My aunt put both her hands to her mouth but did not close her eyes. “Amma, pullai,” she repeated over and over again, rocking softly back and forth. Oh mother, the child; oh mother, the child; oh mother, the child. But the baby’s mother was not there to hear her, and would not be until the next morning, because she was in town working the streets and alleys, picking up a lorry driver here and a ditch digger there, adjusting her caked makeup and her red nylon saree in the windows of closed shops between clients.
In my aunt’s house the baby lay still on the blue floor, his eyes half closed, his unnaturally long eyelashes still fluttering like
butterflies. He didn’t cry. He didn’t even whimper. Inside his slightly open mouth we could just see his fat pink tongue, wet and already as loose as it would be for the rest of his long, unencumbered life.
I felt myself sink slowly down onto my knees; I feared my breath would catch fire in my throat. Come back, come back, I thought. Come back into your head, look out through your eyes, pull your tongue in, for without you my aunt is nothing.

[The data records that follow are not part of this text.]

theorem witness_ControllerTakesClaimant :
    (queued.line 1).state ≠ .idle ∧
    ((waiting .ask (some ⟨3, []⟩)).line 1).state = .idle ∧
    ((waiting .ask (some ⟨3, []⟩)).line 1).broadcast = some ⟨3, []⟩ ∧
    (routed.line 1).state = .idle ∧ (routed.line 1).broadcast = none ∧
    (∀ i ∈ (drainingWithLive.line 1).queue, ¬ Eligible drainingWithLive i) ∧
    (drainingWithLive.line 1).state = .idle ∧ (drainingWithLive.line 1).broadcast = none ∧
    (heldBackFirst.line 1).state = .idle ∧ (heldBackFirst.line 1).broadcast = none ∧
    (heldBackFirst.line 1).queue = [1] ++ 2 :: [] ∧ ¬ Eligible heldBackFirst 1 ∧
    Eligible heldBackFirst 2 ∧
    (∀ action : Machine.Action, ((waiting action none).line 1).state = .idle ∧
      ((waiting action none).line 1).broadcast = none ∧
      ((waiting action none).line 1).queue = [] ++ 0 :: [] ∧
      (waiting action none).record 0 =
        some { readRecord (.active .queued 5000) none with action := action }) ∧
    ¬ HeldBack (waiting .ask none) (readRecord (.active .queued 5000) none) := by
  refine ⟨by decide, by decide, by decide, by decide, by decide, ?_, by decide, by decide, by decide,
    by decide, by decide, (Laws.not_Eligible_iff _ _).mpr (by decide),
    (Laws.eligible_iff_Eligible _ _).mp (by decide), fun _ => ⟨rfl, rfl, rfl, rfl⟩, ?_⟩
  · intro i hi
    rw [Laws.not_Eligible_iff]
    revert i; decide
  · rw [← Laws.heldBack_iff_HeldBack]; decide

theorem sends_sending (a : Attempt) (s : State) (h : s.inReset = false) : Sends (sends s a) 1 a := by
  refine ⟨h, ?_, ?_⟩
  · simp [sends, lineIn]
  · have : (2 : Line) = lineOf 1 := rfl
    simp [sends, lineIn, this, FramerMode.isTransmitting]

theorem witness_TransmitCompletionListensOrSettles :
    (∀ a, (routed.line 1).state ≠ .sending a) ∧ Sends sending 1 (.exchange attempt) ∧
    Sends (sends routed (.broadcast 1)) 1 (.broadcast 1) := by
  refine ⟨?_, sends_sending _ _ (by decide), sends_sending _ _ (by decide)⟩
  intro a h; cases h

theorem witness_EchoMismatchFailsOrFaults :
    (∀ a, (routed.line 1).state ≠ .sending a) ∧ Sends sending 1 (.exchange attempt) ∧
    (sending.line 1).errors < 7 ∧ attempt.record = some 0 ∧
    Sends (sends routed (.exchange orphan)) 1 (.exchange orphan) ∧ orphan.record = none ∧
    Sends (sends routed (.broadcast 1)) 1 (.broadcast 1) ∧
    (let s := sends (routed.setLine 1 { resetLine with errors := 7 }) (.broadcast 1)
     Sends s 1 (.broadcast 1) ∧ (s.line 1).errors = 7) := by
  refine ⟨?_, sends_sending _ _ (by decide), by decide, rfl, sends_sending _ _ (by decide), rfl,
    sends_sending _ _ (by decide), sends_sending _ _ (by decide), by decide⟩
  intro a h; cases h

theorem witness_WindowExpiryEndsListening :
    listening.inReset = false ∧ (listening.line 1).state = .listening attempt 50 ∧
    attempt.record = some 0 ∧ ((lineIn routed (.listening orphan 50)).line 1).state = .listening orphan 50 ∧
    orphan.record = none ∧ ∀ x w, (routed.line 1).state ≠ .listening x w := by
  refine ⟨by decide, by decide, rfl, by decide, rfl, ?_⟩
  intro x w h; cases h

/-- A COLLECT and an ASK to a RELAY. -/
def collecting : Exchange := { attempt with sought := .collect .relay 33 0x14 }
def askingRelay : Exchange := { attempt with sought := .ask .relay 33 }

/-- Branch 2 listens for slot 0 with its record a RELAY's, for a COLLECT and for an ASK. -/
def relayListening : State :=
  lineIn
    (holding { readRecord (.active .onLine 5000) (some 1) with
      kind := .relay
      action := .collect { address := 33, ticket := 0x14, opening := 9 } })
    (.listening collecting 50)
def relayAsked : State :=
  lineIn (holding { readRecord (.active .onLine 5000) (some 1) with kind := .relay })
    (.listening askingRelay 50)

theorem witness_AnswersJudgedByTheTable :
    ¬ ((answer .ans 3 []).dest = 11 ∧ (answer .ans 3 []).seq = attempt.seq) ∧
    (answer .ans 3 []).dest = 10 ∧ (answer .ans 3 []).seq = attempt.seq ∧
    attempt.sought = .ask .leaf 33 ∧ askingRelay.sought = .ask .relay 33 ∧
    collecting.sought = .collect .relay 33 0x14 ∧ (answer .ans 3 []).source = 33 ∧
    (answer .ans 3 []).source ≠ 34 := by decide

theorem witness_AcceptedAnswerCompletesRecord :
    Hears listening 1 (answer .ans 3 [1]) ∧ Hears listening 1 (answer .fault 16 []) ∧
    Hears listening 1 (answer .fault 15 []) ∧
    (listening.line 1).state = .listening attempt 50 ∧
    attempt.judge listening.ownAddress (answer .ans 3 [1]) = .accept ∧
    attempt.judge listening.ownAddress (answer .fault 16 []) = .accept ∧ attempt.record = some 0 ∧
    listening.record 0 = some (readRecord (.active .onLine 5000) (some 1)) ∧
    (readRecord (.active .onLine 5000) (some 1)).activeState = some .onLine ∧
    (listening.bank .a).directory.get 0 = some slot40 ∧ 16 ≤ (16 : Octet).toNat ∧
    (15 : Octet).toNat = (15 : Fin 16).val ∧
    Hears relayListening 1 (answer .fault 6 []) ∧
    collecting.judge relayListening.ownAddress (answer .fault 6 []) = .accept ∧
    (relayListening.record 0).map (fun r => (r.kind, r.action)) =
      some (.relay, .collect { address := 33, ticket := 0x14, opening := 9 }) ∧
    Hears relayAsked 1 (answer .fault 6 [1]) ∧
    askingRelay.judge relayAsked.ownAddress (answer .fault 6 [1]) = .accept ∧
    (relayAsked.record 0).map (fun r => (r.kind, r.action)) = some (.relay, .ask) := by
  unfold Hears; decide

theorem witness_HeldAndWaitDeferRecord :
    Hears relayListening 1 (answer .wait 0x14 []) ∧
    (relayListening.line 1).state = .listening collecting 50 ∧
    collecting.judge relayListening.ownAddress (answer .wait 0x14 []) = .accept ∧
    (relayListening.record 0).map (fun r => (r.phase, r.branch, r.branchSeq)) =
      some (.active .onLine 5000, 1, some 1) ∧
    Hears relayAsked 1 (answer .held 0x14 []) ∧
    (relayAsked.line 1).state = .listening askingRelay 50 ∧
    askingRelay.judge relayAsked.ownAddress (answer .held 0x14 []) = .accept ∧
    (relayAsked.record 0).map (fun r => (r.phase, r.branch, r.branchSeq)) =
      some (.active .onLine 5000, 1, some 1) := by
  unfold Hears; decide
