-- ==== Sys2Proof/Machine/Ops.lean ====
section
/-! DEFINITION. The named operations over memory and registers, the raising of a failure (the block's only trap) as one
shared operation, and the launch. -/

namespace Sys2Proof.Machine

open Sys2Proof

/-! ### Memory (R29, R40, R41) -/

/-- What an unlisted address reads as. DESIGN CHOICE: the spec leaves `initImage` open (log 5). -/
def Memory.unlisted : Byte := 0

/-- The byte in cell `a` (R41). -/
def Memory.read : Memory → Nat → Byte
  | [], _ => Memory.unlisted
  | (k, v) :: m, a => if k = a then v else Memory.read m a

/-- Cell `a` is listed no more. -/
def Memory.erase : Memory → Nat → Memory
  | [], _ => []
  | (k, v) :: m, a => if k = a then Memory.erase m a else (k, v) :: Memory.erase m a

/-- Cell `a` is listed with `v`, at its place among rising addresses. -/
def Memory.insert : Memory → Nat → Byte → Memory
  | [], a, v => [(a, v)]
  | (k, w) :: m, a, v =>
    if a < k then (a, v) :: (k, w) :: m
    else if a = k then (k, v) :: m
    else (k, w) :: Memory.insert m a v

/-- Set cell `a` to `v`, keeping the canonical form (R41). -/
def Memory.write (m : Memory) (a : Nat) (v : Byte) : Memory :=
  if v = Memory.unlisted then Memory.erase m a else Memory.insert m a v

/-- The canonical form: addresses strictly rising, inside the 256 cells, no cell equal to an unlisted one. -/
abbrev Memory.wf (m : Memory) : Prop :=
  m.Pairwise (fun c d => c.1 < d.1) ∧ ∀ c ∈ m, c.1 ≤ lastAddress ∧ c.2 ≠ Memory.unlisted

/-- The canonical memory that holds `bytes` from address `k` upward. -/
def Memory.fromBytes : Nat → List Byte → Memory
  | _, [] => []
  | k, b :: bs => if b = Memory.unlisted then Memory.fromBytes (k + 1) bs else (k, b) :: Memory.fromBytes (k + 1) bs

/-- `n` bytes from address `a` upward, less those above address 255, which do not exist (R46, R84). -/
def Memory.bytesAt (m : Memory) : Nat → Nat → List Byte
  | _, 0 => []
  | a, n + 1 => if a ≤ lastAddress then Memory.read m a :: Memory.bytesAt m (a + 1) n else []

/-- Store bytes from address `a` upward, less those above address 255, which do not exist. -/
def Memory.storeBytes (m : Memory) : Nat → List Byte → Memory
  | _, [] => m
  | a, b :: bs => if a ≤ lastAddress then Memory.storeBytes (Memory.write m a b) (a + 1) bs else m

/-- `MemRead(a, 1)` (R9, R41); an address held in a byte is always in range (R46). -/
def State.memRead (s : State) (a : Byte) : Byte := Memory.read s.mem a.toNat

/-- `MemWrite(a, 1, v)` (R9, R41). -/
def State.memWrite (s : State) (a v : Byte) : State := { s with mem := Memory.write s.mem a.toNat v }

/-! ### Registers, pc, flags, run state, output (R21 to R28) -/

/-- `x[i]` (R9, R21). No register is hard-wired. -/
def State.reg (s : State) (i : RegIx) : Byte := s.x[i]

/-- `x[i] <- v` (R9, R21). -/
def State.setReg (s : State) (i : RegIx) (v : Byte) : State := { s with x := s.x.set i.val v i.isLt }

/-- `SP` is the storage of `x[7]` (R22). -/
def State.sp (s : State) : Byte := s.reg spIndex

/-- `pc <- t` (R9, R26). -/
def State.setPc (s : State) (t : Byte) : State := { s with pc := t }

/-- `FL <- f` (R24). -/
def State.setFlags (s : State) (f : Flags) : State := { s with fl := f }

/-- `emit(v)`: append to the output channel (R9, R27). -/
def State.emit (s : State) (v : Byte) : State := { s with out := s.out ++ [v] }

/-- `halt` (R9, R89). -/
def State.halt (s : State) : State := { s with run := .halted }

/-- The opcode byte of a mnemonic under the `OPCODE` this machine runs with (R6, R62). -/
def State.opcode (s : State) (m : Mnemonic) : Byte := opcodeOf s.cfg.opcodes m

/-! ### Failures (R170 to R173): the block's only trap; there is no return from one (R176) -/

/-- The numeric code of a failure kind (R170, D22). -/
def FailureKind.code : FailureKind → Nat
  | .unknownOpcode => 1
  | .unsupportedOperation => 2
  | .outOfRange => 3

/-- The state after a failure: the record is `(kind, pc, opcode)` and nothing else changes (R171, R172). -/
def State.withFailure (s : State) (k : FailureKind) (opcode : Byte) : State :=
  { s with run := .failed k s.pc opcode }

/-- `raise K`: taking a failure, the one shared operation (R9, R171, R172). It is a next state (log 2). -/
def raise (k : FailureKind) (opcode : Byte) (s : State) : Result := .next (s.withFailure k opcode)

/-- `require c else raise OutOfRange`, in the instruction `m` (R9, R46). -/
def requireRange (m : Mnemonic) (s : State) (c : Prop) [Decidable c] (k : Result) : Result :=
  if c then k else raise .outOfRange (s.opcode m) s

/-! ### Launch (R190, R191) -/

/-- The launch state for given parameters (R191). -/
def State.launch (p : LaunchParams) : State where
  mem := Memory.fromBytes 0 p.initImage.toList
  x   := p.initRegs.push spInit
  fl  := p.initFL
  pc  := pcInit
  run := .running
  out := []
  cfg := p.cfg

end Sys2Proof.Machine
end

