-- ==== Sys2Proof/Machine/Alu.lean ====
section
/-! DEFINITION. The ALU instructions (41_alu.md): ADD and MUL; SUB, AND, OR and XOR under `ALU_EXT`. None writes FL (R108). -/

namespace Sys2Proof.Machine

open Sys2Proof

/-- The exact sum, reduced modulo 256 (R101, R108). -/
def aluAdd (u v : Byte) : Byte := BitVec.ofNat 8 ((u.toNat + v.toNat) % 256)

/-- The low 8 bits of the exact unsigned product (R102, R108). -/
def aluMul (u v : Byte) : Byte := BitVec.ofNat 8 ((u.toNat * v.toNat) % 256)

/-- The exact difference, reduced modulo 256 (R104, R108). -/
def aluSub (u v : Byte) : Byte := BitVec.ofNat 8 ((256 + u.toNat - v.toNat) % 256)

/-- Bitwise AND (R105). -/
def aluAnd (u v : Byte) : Byte := u &&& v

/-- Bitwise OR (R106). -/
def aluOr (u v : Byte) : Byte := u ||| v

/-- Bitwise exclusive OR (R107). -/
def aluXor (u v : Byte) : Byte := u ^^^ v

/-- The shape of every ALU instruction: both registers are read, then the result goes to the first, and the pc
advances by 3 (R100). -/
def aluInstr (m : Mnemonic) (f : Byte → Byte → Byte) (a b : Byte) (s : State) : Result :=
  withRR m a b s fun i j =>
    sequential m s fun npc => .next ((s.setReg i (f (s.reg i) (s.reg j))).setPc npc)

/-- The shape of the optional ALU instructions: `UnsupportedOperation` unless `ALU_EXT`, before any other check
(R103, R173). -/
def aluExtInstr (m : Mnemonic) (f : Byte → Byte → Byte) (a b : Byte) (s : State) : Result :=
  if s.cfg.aluExt then aluInstr m f a b s else raise .unsupportedOperation (s.opcode m) s

/-- ADD (R101). -/
def execAdd (a b : Byte) (s : State) : Result := aluInstr .add aluAdd a b s

/-- MUL (R102). -/
def execMul (a b : Byte) (s : State) : Result := aluInstr .mul aluMul a b s

/-- SUB (R103, R104; meaning UNVERIFIED, the spec's K4: log 9). -/
def execSub (a b : Byte) (s : State) : Result := aluExtInstr .sub aluSub a b s

/-- AND (R103, R105; meaning UNVERIFIED, the spec's K4: log 9). -/
def execAnd (a b : Byte) (s : State) : Result := aluExtInstr .and aluAnd a b s

/-- OR (R103, R106; meaning UNVERIFIED, the spec's K4: log 9). -/
def execOr (a b : Byte) (s : State) : Result := aluExtInstr .or aluOr a b s

/-- XOR (R103, R107; meaning UNVERIFIED, the spec's K4: log 9). -/
def execXor (a b : Byte) (s : State) : Result := aluExtInstr .xor aluXor a b s

end Sys2Proof.Machine
end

But then the man from Batu Pahat nodded, as if he’d come today just to witness this moment. “God works in mysterious ways,” he said. “God knows everything.” My aunt looked sharply up at him, and he did not avoid her eyes. He nodded and smiled a tired smile. Then he swirled his glass of coconut water so that all the translucent slivers of young coconut rose from the bottom, and leaning his head back, he downed the whole glassful in one noisy gulp.
* * *
Eight years before my aunt dropped Mariamma’s son on her unforgiving kitchen tiles, Mariamma’s husband, Ponniah, had built the hut at the end of the compound out of discarded plywood planks and dried nipah fronds. I had been living with my uncle and aunt for just a few months when he came to ask my uncle’s permission to build the hut. My uncle recognized him from his Sunday morning walks to the coffee shop to buy roti canai for our breakfast: Mariamma and her husband were among the ragged crowd of thirty or so squatters in the lane beside the coffee shop. On clear nights, they slept on flattened cardboard boxes in the lane; when it rained they huddled in the five-foot-ways of the shops. Even to me, a child of six, it was clear from the women’s makeup and dress that they were different from my mother and my aunt. Their voices were coarse, their mouths large and bright. They wore their hair loose and walked up and down in front of the toddy shop and the Chinese roadside stalls all day, swinging their hips and casting coy glances at the raddled men drooping in front of their drinks. These were the external differences: what they added up to, I had no words to explain until Ponniah had come and gone that day.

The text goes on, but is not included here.